Exercise details: The data below holds the lines to copy: everything from the line containing "breach := some" to the line containing "frameValue P s c = Config.freePixel", both ends included, set down exactly.

======== Records for processing

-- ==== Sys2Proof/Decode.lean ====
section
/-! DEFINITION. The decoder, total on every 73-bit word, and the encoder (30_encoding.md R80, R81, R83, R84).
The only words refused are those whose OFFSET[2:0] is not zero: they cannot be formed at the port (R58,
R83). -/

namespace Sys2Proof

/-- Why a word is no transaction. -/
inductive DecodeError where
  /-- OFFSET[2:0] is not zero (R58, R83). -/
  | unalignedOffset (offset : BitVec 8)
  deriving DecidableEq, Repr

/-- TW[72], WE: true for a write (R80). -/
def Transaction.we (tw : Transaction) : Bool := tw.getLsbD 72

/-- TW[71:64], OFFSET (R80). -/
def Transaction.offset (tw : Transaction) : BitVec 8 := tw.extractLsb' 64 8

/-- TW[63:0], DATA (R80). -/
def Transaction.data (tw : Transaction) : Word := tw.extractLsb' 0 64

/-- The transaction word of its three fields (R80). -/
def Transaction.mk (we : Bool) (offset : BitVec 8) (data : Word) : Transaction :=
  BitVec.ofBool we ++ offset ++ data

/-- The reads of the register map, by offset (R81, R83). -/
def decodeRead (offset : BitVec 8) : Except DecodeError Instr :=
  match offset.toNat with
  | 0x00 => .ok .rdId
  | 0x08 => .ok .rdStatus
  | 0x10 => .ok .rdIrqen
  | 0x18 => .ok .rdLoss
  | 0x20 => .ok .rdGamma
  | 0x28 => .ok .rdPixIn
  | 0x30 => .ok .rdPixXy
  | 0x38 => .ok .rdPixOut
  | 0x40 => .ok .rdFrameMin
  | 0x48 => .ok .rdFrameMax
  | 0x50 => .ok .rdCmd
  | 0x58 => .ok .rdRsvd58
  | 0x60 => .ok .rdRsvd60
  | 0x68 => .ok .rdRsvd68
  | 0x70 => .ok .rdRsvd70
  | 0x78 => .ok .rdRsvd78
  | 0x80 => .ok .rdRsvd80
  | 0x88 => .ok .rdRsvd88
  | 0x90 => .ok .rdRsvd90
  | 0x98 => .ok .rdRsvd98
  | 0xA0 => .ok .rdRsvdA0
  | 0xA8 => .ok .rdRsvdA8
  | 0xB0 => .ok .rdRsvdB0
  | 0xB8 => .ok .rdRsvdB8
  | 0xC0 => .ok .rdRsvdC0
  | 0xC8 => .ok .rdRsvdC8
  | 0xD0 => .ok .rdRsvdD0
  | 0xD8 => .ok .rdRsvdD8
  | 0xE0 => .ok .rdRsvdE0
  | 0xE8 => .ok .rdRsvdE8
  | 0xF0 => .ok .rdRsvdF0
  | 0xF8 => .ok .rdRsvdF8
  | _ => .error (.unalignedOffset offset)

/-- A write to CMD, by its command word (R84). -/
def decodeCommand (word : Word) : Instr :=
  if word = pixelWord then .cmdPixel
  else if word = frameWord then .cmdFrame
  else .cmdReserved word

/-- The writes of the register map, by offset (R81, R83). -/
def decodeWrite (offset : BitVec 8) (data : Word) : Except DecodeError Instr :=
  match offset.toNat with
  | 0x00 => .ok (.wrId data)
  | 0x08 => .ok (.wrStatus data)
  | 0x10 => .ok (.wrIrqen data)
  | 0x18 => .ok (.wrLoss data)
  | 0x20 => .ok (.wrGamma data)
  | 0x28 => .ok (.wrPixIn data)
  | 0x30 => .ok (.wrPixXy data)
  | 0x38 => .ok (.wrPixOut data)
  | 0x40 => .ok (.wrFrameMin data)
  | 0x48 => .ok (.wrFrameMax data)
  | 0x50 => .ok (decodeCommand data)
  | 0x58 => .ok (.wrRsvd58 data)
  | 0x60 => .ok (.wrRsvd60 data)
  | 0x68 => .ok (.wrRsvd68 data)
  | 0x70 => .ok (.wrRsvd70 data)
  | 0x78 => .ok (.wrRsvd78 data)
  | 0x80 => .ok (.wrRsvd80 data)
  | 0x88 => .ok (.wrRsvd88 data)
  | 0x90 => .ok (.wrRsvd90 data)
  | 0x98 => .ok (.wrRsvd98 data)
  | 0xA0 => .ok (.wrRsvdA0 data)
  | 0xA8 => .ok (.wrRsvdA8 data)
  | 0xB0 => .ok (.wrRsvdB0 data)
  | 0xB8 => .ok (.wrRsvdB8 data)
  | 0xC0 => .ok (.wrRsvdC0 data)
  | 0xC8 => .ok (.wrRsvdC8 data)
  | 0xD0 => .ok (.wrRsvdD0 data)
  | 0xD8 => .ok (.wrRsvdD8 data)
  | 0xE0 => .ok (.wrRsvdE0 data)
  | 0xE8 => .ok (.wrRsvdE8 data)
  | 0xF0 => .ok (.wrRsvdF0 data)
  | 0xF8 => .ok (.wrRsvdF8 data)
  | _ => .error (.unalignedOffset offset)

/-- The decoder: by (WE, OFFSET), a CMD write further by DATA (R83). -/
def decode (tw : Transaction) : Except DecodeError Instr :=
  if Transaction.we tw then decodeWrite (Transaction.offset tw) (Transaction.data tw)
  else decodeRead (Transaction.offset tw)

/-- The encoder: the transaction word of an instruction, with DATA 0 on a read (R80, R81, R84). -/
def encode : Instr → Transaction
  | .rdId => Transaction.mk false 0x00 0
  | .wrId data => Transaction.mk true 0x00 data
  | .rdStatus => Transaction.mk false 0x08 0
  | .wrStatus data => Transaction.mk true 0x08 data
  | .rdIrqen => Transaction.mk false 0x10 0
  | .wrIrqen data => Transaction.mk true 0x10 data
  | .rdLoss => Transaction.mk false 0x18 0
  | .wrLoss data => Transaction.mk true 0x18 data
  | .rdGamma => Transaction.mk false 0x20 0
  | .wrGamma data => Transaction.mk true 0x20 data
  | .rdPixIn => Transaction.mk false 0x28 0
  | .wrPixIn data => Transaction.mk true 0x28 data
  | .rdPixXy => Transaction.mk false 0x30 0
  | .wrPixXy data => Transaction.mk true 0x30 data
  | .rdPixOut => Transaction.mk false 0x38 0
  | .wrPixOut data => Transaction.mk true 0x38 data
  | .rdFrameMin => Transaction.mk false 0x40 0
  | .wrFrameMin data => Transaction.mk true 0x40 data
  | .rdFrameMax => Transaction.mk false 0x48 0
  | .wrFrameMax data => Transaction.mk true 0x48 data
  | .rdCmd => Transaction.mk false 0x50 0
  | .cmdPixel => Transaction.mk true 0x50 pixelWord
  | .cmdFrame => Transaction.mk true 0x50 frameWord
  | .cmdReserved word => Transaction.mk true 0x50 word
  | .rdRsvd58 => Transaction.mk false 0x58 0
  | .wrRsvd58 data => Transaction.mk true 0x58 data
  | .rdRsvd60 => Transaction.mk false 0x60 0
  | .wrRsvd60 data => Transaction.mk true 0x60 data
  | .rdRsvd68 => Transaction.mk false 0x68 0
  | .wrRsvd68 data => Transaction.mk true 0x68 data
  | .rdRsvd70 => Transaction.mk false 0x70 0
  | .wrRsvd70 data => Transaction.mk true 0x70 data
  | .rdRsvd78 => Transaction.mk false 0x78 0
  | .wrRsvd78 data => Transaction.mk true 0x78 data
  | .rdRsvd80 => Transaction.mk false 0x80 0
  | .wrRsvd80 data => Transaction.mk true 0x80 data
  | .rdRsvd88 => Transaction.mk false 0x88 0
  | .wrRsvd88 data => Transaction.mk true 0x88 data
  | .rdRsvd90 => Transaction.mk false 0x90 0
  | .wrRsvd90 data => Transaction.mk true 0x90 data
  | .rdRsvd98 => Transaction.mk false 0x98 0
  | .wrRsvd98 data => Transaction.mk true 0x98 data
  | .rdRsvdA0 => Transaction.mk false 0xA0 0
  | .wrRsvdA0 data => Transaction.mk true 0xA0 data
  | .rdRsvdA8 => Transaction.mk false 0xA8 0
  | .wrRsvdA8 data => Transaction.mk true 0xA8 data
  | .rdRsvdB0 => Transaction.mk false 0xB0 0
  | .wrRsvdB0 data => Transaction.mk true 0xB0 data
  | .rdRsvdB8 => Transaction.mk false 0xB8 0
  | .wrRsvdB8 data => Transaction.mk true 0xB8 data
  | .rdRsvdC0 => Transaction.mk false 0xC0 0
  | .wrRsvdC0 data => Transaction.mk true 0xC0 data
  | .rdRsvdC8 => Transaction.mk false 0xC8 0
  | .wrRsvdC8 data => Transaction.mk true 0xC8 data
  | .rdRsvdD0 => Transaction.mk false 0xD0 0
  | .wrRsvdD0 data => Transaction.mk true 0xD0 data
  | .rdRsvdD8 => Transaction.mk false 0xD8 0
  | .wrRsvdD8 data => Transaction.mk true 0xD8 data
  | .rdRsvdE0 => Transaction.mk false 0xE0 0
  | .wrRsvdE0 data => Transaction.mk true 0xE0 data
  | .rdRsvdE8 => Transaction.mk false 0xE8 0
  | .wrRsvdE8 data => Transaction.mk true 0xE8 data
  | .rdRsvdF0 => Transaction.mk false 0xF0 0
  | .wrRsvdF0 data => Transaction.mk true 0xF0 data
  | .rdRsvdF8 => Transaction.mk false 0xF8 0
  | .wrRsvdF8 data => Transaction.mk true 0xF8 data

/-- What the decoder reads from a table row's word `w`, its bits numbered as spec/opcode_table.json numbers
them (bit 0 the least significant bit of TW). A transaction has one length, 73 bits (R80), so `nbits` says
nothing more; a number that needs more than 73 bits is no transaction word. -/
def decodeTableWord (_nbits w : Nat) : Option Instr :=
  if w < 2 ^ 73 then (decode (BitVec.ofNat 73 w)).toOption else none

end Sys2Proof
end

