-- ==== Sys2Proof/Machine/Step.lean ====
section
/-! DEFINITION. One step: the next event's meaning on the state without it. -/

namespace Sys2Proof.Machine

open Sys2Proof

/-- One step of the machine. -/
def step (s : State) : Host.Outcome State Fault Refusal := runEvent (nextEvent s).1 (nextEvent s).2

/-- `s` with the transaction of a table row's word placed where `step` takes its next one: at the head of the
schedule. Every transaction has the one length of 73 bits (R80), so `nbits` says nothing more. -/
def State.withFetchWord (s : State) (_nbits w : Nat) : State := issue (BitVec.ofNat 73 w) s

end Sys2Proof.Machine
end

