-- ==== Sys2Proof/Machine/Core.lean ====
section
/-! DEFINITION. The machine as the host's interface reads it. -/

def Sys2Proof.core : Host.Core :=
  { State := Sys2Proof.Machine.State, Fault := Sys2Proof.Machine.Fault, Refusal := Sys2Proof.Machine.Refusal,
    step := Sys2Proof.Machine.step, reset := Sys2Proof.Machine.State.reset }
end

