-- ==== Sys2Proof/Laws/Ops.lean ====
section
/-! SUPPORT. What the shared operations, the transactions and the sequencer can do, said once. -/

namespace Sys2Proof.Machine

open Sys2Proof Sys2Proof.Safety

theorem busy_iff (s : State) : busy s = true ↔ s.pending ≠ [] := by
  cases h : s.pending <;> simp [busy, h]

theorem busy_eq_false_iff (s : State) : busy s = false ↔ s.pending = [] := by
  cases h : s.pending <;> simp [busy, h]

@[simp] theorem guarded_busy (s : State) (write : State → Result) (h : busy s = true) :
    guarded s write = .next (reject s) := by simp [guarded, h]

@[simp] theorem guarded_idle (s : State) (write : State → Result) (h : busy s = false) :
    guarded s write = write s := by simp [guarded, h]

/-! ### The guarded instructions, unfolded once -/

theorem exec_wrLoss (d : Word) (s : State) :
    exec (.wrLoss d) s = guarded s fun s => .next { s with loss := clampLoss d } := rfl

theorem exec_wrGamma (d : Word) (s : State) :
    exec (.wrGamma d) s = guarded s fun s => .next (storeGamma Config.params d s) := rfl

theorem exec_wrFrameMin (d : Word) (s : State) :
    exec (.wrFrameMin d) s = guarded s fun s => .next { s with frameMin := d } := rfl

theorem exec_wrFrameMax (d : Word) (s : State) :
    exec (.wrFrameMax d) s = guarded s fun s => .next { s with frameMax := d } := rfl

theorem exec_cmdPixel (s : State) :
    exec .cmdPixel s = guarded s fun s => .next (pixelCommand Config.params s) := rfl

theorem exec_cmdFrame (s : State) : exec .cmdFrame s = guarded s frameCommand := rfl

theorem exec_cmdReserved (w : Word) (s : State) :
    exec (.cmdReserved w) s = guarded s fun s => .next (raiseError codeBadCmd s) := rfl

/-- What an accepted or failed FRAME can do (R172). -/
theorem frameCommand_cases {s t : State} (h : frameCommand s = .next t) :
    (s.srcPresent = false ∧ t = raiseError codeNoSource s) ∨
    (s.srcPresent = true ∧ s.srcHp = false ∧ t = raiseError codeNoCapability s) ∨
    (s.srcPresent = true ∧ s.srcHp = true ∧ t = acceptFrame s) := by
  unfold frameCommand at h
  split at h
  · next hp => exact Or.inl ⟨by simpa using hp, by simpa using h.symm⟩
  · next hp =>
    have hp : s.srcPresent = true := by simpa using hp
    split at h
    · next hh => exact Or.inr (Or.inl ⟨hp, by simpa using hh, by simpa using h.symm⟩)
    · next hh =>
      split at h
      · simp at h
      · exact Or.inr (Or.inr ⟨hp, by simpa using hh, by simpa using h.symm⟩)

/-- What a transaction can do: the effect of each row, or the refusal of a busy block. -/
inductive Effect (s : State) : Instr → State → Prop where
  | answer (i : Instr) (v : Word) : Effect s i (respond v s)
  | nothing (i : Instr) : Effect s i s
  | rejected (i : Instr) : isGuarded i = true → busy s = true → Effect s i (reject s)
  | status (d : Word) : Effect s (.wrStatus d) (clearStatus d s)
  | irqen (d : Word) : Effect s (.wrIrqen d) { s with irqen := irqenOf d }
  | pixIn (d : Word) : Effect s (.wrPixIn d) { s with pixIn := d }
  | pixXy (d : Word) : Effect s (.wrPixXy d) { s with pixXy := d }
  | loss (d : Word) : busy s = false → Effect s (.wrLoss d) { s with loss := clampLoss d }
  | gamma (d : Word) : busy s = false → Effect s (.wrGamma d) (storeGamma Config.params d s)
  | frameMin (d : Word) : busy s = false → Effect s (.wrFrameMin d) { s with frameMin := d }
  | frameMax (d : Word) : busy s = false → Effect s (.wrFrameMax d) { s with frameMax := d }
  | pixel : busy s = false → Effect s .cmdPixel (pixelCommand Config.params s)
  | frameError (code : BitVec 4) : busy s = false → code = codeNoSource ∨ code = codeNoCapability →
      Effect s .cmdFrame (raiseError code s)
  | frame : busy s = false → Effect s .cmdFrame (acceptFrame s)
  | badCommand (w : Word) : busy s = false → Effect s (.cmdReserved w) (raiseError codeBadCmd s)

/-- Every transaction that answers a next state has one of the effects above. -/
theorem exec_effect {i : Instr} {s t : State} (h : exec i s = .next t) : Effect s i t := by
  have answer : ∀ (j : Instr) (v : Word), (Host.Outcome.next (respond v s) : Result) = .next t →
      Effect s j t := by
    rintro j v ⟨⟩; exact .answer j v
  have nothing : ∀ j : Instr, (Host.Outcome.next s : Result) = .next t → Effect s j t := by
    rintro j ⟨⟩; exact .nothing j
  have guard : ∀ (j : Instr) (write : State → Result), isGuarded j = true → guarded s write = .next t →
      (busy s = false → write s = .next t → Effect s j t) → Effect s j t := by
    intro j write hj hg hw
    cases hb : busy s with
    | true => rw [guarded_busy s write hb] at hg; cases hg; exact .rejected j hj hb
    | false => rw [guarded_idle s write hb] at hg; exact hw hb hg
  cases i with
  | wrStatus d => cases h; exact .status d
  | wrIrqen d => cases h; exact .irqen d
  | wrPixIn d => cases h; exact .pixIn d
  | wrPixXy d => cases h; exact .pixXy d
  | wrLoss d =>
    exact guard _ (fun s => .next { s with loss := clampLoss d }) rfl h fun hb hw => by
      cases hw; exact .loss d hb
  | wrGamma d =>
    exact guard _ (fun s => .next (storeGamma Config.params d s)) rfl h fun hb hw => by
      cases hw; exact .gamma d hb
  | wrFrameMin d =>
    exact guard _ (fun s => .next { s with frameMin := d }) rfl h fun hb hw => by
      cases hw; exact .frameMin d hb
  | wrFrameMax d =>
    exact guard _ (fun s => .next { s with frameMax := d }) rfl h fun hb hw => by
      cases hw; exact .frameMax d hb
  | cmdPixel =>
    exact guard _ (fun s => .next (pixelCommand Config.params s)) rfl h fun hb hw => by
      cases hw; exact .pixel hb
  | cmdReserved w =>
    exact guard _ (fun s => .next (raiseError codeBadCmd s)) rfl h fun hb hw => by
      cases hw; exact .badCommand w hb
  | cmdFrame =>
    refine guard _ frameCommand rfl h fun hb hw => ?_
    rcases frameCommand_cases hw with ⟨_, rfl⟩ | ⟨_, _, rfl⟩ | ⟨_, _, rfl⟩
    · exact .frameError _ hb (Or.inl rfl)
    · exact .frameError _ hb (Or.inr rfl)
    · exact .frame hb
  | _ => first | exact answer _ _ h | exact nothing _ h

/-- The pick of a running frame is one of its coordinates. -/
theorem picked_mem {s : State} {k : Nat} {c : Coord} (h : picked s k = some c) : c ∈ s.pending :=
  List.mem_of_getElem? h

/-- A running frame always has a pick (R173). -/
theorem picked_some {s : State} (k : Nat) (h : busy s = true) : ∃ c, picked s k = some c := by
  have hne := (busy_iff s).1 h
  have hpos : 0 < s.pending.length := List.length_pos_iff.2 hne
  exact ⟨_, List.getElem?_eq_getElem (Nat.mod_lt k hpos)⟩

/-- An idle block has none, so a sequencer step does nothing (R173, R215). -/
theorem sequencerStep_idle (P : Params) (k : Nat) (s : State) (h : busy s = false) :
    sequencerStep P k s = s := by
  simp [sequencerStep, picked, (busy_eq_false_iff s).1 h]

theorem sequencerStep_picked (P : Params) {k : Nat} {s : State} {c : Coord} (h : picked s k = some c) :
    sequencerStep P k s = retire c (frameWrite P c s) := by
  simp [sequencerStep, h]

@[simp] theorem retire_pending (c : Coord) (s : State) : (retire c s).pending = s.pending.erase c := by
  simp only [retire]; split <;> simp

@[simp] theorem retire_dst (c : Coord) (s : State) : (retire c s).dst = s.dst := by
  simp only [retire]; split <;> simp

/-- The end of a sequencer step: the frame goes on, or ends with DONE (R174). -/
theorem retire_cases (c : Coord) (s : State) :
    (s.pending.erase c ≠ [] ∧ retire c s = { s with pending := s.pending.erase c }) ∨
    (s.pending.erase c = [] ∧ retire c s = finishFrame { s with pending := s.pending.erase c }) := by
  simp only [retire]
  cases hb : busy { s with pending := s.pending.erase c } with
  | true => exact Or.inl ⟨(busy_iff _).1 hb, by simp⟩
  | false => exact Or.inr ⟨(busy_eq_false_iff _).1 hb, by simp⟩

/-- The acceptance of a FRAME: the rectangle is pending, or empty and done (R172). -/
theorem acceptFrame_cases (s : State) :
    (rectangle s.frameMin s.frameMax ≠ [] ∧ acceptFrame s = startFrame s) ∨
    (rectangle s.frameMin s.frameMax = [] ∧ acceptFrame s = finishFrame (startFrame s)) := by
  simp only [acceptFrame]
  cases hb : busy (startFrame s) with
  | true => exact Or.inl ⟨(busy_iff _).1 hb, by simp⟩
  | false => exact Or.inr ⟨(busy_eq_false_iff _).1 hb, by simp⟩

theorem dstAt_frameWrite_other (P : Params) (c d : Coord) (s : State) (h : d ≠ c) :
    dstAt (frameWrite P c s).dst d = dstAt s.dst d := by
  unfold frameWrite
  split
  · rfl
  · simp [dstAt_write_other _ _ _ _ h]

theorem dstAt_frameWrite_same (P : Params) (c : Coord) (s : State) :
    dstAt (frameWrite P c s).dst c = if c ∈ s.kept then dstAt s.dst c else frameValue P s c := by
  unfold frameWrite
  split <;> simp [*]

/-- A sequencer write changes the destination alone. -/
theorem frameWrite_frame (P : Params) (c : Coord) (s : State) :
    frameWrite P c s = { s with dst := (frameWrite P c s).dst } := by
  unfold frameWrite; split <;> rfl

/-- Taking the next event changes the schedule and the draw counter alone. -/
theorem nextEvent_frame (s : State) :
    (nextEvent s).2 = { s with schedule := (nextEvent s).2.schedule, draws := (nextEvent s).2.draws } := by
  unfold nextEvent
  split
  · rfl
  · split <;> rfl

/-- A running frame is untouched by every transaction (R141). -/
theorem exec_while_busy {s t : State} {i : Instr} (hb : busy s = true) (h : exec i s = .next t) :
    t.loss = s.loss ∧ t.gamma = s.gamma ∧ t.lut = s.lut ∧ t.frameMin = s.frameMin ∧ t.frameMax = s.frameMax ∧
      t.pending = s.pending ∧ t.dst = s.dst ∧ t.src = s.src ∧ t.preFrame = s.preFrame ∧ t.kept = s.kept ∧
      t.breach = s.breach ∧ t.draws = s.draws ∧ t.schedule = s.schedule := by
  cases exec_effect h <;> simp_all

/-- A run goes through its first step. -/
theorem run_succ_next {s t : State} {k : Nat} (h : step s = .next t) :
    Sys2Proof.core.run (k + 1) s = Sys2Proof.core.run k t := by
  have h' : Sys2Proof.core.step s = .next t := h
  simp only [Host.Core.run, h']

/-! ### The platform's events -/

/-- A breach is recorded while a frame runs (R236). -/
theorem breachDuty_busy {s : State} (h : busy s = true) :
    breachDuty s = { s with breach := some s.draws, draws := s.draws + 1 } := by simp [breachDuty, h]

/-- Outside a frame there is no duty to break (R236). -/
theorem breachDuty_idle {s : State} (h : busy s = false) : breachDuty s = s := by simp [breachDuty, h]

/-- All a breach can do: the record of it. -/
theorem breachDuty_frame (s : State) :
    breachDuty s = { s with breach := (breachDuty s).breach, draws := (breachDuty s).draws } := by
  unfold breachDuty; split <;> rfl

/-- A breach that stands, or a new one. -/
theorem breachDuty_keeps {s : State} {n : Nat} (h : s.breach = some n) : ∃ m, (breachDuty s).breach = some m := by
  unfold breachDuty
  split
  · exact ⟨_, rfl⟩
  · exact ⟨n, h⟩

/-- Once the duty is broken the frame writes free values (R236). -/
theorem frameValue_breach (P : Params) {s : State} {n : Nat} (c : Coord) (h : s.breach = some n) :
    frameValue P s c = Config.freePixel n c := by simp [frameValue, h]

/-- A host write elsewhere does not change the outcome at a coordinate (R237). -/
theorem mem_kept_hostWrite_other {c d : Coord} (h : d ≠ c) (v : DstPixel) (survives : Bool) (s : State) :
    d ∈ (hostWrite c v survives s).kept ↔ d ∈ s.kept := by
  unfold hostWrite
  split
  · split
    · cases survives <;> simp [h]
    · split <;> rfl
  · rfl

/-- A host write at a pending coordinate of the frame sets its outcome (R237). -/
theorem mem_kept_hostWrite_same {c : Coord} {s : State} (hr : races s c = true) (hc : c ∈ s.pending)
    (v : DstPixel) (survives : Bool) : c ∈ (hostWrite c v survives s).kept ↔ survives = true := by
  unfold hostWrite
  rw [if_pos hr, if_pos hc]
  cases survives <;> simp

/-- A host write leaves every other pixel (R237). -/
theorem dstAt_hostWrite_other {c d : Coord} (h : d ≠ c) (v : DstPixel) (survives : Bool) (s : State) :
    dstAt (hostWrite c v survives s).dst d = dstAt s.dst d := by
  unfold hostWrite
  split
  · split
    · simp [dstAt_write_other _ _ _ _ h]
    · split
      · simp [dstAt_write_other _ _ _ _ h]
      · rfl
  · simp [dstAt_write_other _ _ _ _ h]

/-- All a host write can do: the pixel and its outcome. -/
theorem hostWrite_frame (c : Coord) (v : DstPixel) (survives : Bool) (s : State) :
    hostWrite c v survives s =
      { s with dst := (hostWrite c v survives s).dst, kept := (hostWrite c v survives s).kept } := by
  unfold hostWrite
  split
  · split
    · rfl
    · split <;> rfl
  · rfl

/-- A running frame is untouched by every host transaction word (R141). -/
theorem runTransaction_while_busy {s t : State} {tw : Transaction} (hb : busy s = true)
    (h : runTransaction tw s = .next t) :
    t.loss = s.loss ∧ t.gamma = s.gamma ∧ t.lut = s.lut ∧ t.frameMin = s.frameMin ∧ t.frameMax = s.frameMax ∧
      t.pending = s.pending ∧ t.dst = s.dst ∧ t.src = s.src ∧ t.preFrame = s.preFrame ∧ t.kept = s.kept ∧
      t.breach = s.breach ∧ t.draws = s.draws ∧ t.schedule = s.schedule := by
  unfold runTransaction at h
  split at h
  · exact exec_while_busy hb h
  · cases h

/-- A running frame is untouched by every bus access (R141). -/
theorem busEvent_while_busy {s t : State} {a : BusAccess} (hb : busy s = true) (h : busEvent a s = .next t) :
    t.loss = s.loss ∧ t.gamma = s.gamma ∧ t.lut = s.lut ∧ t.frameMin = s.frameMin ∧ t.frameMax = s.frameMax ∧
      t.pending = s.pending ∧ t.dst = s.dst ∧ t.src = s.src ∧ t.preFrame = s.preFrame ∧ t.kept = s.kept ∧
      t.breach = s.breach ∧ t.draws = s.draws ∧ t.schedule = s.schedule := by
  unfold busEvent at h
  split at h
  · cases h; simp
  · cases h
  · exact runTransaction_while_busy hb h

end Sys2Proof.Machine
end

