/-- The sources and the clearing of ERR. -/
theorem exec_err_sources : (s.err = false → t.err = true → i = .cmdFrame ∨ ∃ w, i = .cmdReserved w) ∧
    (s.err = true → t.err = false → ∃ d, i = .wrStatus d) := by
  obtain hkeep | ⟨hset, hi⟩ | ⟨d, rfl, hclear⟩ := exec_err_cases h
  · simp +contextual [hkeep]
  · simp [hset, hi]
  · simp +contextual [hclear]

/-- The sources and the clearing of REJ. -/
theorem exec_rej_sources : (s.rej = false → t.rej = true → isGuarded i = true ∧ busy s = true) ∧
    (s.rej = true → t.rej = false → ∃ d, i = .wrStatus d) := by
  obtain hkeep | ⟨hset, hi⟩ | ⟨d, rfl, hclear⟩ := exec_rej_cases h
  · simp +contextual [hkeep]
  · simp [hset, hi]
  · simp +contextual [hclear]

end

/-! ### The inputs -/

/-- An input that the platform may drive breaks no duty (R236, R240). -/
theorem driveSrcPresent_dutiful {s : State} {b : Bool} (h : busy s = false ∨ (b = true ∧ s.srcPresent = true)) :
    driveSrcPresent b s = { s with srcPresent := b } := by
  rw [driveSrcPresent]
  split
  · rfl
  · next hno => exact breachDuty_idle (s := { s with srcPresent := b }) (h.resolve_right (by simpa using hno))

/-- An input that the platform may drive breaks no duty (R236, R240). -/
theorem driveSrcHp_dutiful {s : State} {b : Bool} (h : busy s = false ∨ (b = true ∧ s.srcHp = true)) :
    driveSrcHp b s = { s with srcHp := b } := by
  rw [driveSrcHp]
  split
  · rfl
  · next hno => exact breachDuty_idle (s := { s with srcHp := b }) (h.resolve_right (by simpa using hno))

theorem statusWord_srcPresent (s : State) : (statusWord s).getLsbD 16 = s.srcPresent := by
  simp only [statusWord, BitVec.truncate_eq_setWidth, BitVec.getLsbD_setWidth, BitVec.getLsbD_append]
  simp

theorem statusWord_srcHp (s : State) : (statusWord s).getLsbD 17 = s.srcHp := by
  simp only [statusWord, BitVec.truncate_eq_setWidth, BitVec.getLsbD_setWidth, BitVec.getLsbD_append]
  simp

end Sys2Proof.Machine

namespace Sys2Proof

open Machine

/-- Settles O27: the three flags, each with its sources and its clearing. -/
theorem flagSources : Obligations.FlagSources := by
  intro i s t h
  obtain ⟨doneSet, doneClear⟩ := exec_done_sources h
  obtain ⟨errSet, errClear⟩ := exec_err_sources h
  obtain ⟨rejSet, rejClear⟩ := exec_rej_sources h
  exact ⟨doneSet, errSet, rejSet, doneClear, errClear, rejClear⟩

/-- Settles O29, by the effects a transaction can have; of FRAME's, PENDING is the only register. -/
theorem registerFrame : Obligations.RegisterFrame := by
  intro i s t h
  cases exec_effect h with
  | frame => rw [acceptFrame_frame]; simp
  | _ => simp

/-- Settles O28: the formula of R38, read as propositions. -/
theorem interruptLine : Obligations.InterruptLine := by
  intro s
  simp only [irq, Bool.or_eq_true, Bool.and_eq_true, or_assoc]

================

Expected answer:
    breachDuty s = { s with breach := some s.draws, draws := s.draws + 1 } := by simp [breachDuty, h]

/-- Outside a frame there is no duty to break (R236). -/
theorem breachDuty_idle {s : State} (h : busy s = false) : breachDuty s = s := by simp [breachDuty, h]

/-- All a breach can do: the record of it. -/
theorem breachDuty_frame (s : State) :
    breachDuty s = { s with breach := (breachDuty s).breach, draws := (breachDuty s).draws } := by
  unfold breachDuty; split <;> rfl

/-- A breach that stands, or a new one. -/
theorem breachDuty_keeps {s : State} {n : Nat} (h : s.breach = some n) : ∃ m, (breachDuty s).breach = some m := by
  unfold breachDuty
  split
  · exact ⟨_, rfl⟩
  · exact ⟨n, h⟩

/-- Once the duty is broken the frame writes free values (R236). -/
theorem frameValue_breach (P : Params) {s : State} {n : Nat} (c : Coord) (h : s.breach = some n) :
    frameValue P s c = Config.freePixel n c := by simp [frameValue, h]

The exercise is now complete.